Florida gun suit challenges state's ban on open-carry
The Second Amendment groups Gun Owners of America, the Gun Owners Foundation, and gun owner Richard Hughes filed the lawsuit on Tuesday, claiming that it would not pass previous legal muster that gun laws must meet the "historical tradition" of firearms regulation.
A Florida gun lawsuit filed earlier this week is challenging the state's open-carry ban, claiming that the legislation violates the Second Amendment.
Florida eliminated a longstanding requirement last year that residents obtain state concealed-weapons licenses to be able to carry guns. But the state does not allow people to openly carry firearms, according to CBS News.
The Second Amendment groups Gun Owners of America, the Gun Owners Foundation, and gun owner Richard Hughes filed the lawsuit on Tuesday, claiming that it would not pass previous legal muster that gun laws must meet the "historical tradition" of firearms regulation.
"Despite its reputation as a largely gun-friendly state, Florida inexplicably continues to prohibit the peaceable carrying of firearms in an open and unconcealed manner," the lawsuit said. "The blatant infringement of the Second Amendment right to 'bear arms' runs counter to this nation's historical tradition and would have criminalized the very colonists who openly carried their muskets and mustered on the greens at Lexington and Concord to fight for their independence."
The state Supreme Court upheld the open-carry ban in a ruling in 2017, by arguing that Florida law "regulates only one manner of bearing arms and does not impair the exercise of the fundamental right to bear arms." But the lawsuit claimed the ruling was wrong based on federal Supreme Court precedent.

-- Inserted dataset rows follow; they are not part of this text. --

@[simp] theorem fixed_posRunEnd (s : State) : (posRunEnd s).fixed = s.fixed := by
  unfold posRunEnd
  rw [fixed_foldl _ (by intros; repeat' (first | (simp; done) | split | simp))]

@[simp] theorem fixed_posEncoderConfigEffect (q : Cmd) (s : State) : (posEncoderConfigEffect q s).state.fixed = s.fixed := by
  unfold posEncoderConfigEffect
  repeat' (first | (simp; done) | split | simp)

@[simp] theorem fixed_posScaleEffect (q : Cmd) (s : State) : (posScaleEffect q s).state.fixed = s.fixed := by
  unfold posScaleEffect
  repeat' (first | (simp; done) | split | simp)

@[simp] theorem fixed_posReadEffect (q : Cmd) (s : State) : (posReadEffect q s).state.fixed = s.fixed := by
  unfold posReadEffect
  repeat' (first | (simp; done) | split | simp)

@[simp] theorem fixed_posCompareEffect (q : Cmd) (s : State) : (posCompareEffect q s).state.fixed = s.fixed := by
  unfold posCompareEffect
  repeat' (first | (simp; done) | split | simp)

@[simp] theorem fixed_posBackupEffect (q : Cmd) (s : State) : (posBackupEffect q s).state.fixed = s.fixed := by
  unfold posBackupEffect
  repeat' (first | (simp; done) | split | simp)

@[simp] theorem fixed_posCalibrateEffect (q : Cmd) (s : State) : (posCalibrateEffect q s).state.fixed = s.fixed := by
  unfold posCalibrateEffect
  repeat' (first | (simp; done) | split | simp)

end Sys2Proof.Machine
end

"According to the United States Supreme Court, the only way Florida can justify such an extreme restriction is to show a broad and enduring Founding-era historical tradition of governments banning the peaceable open carry of firearms by law-abiding persons, such that demonstrates that the Founders never understood the Second Amendment to protect open carry in the first place," the lawsuit said. "That is an absurd proposition and a hurdle that Florida simply cannot bear."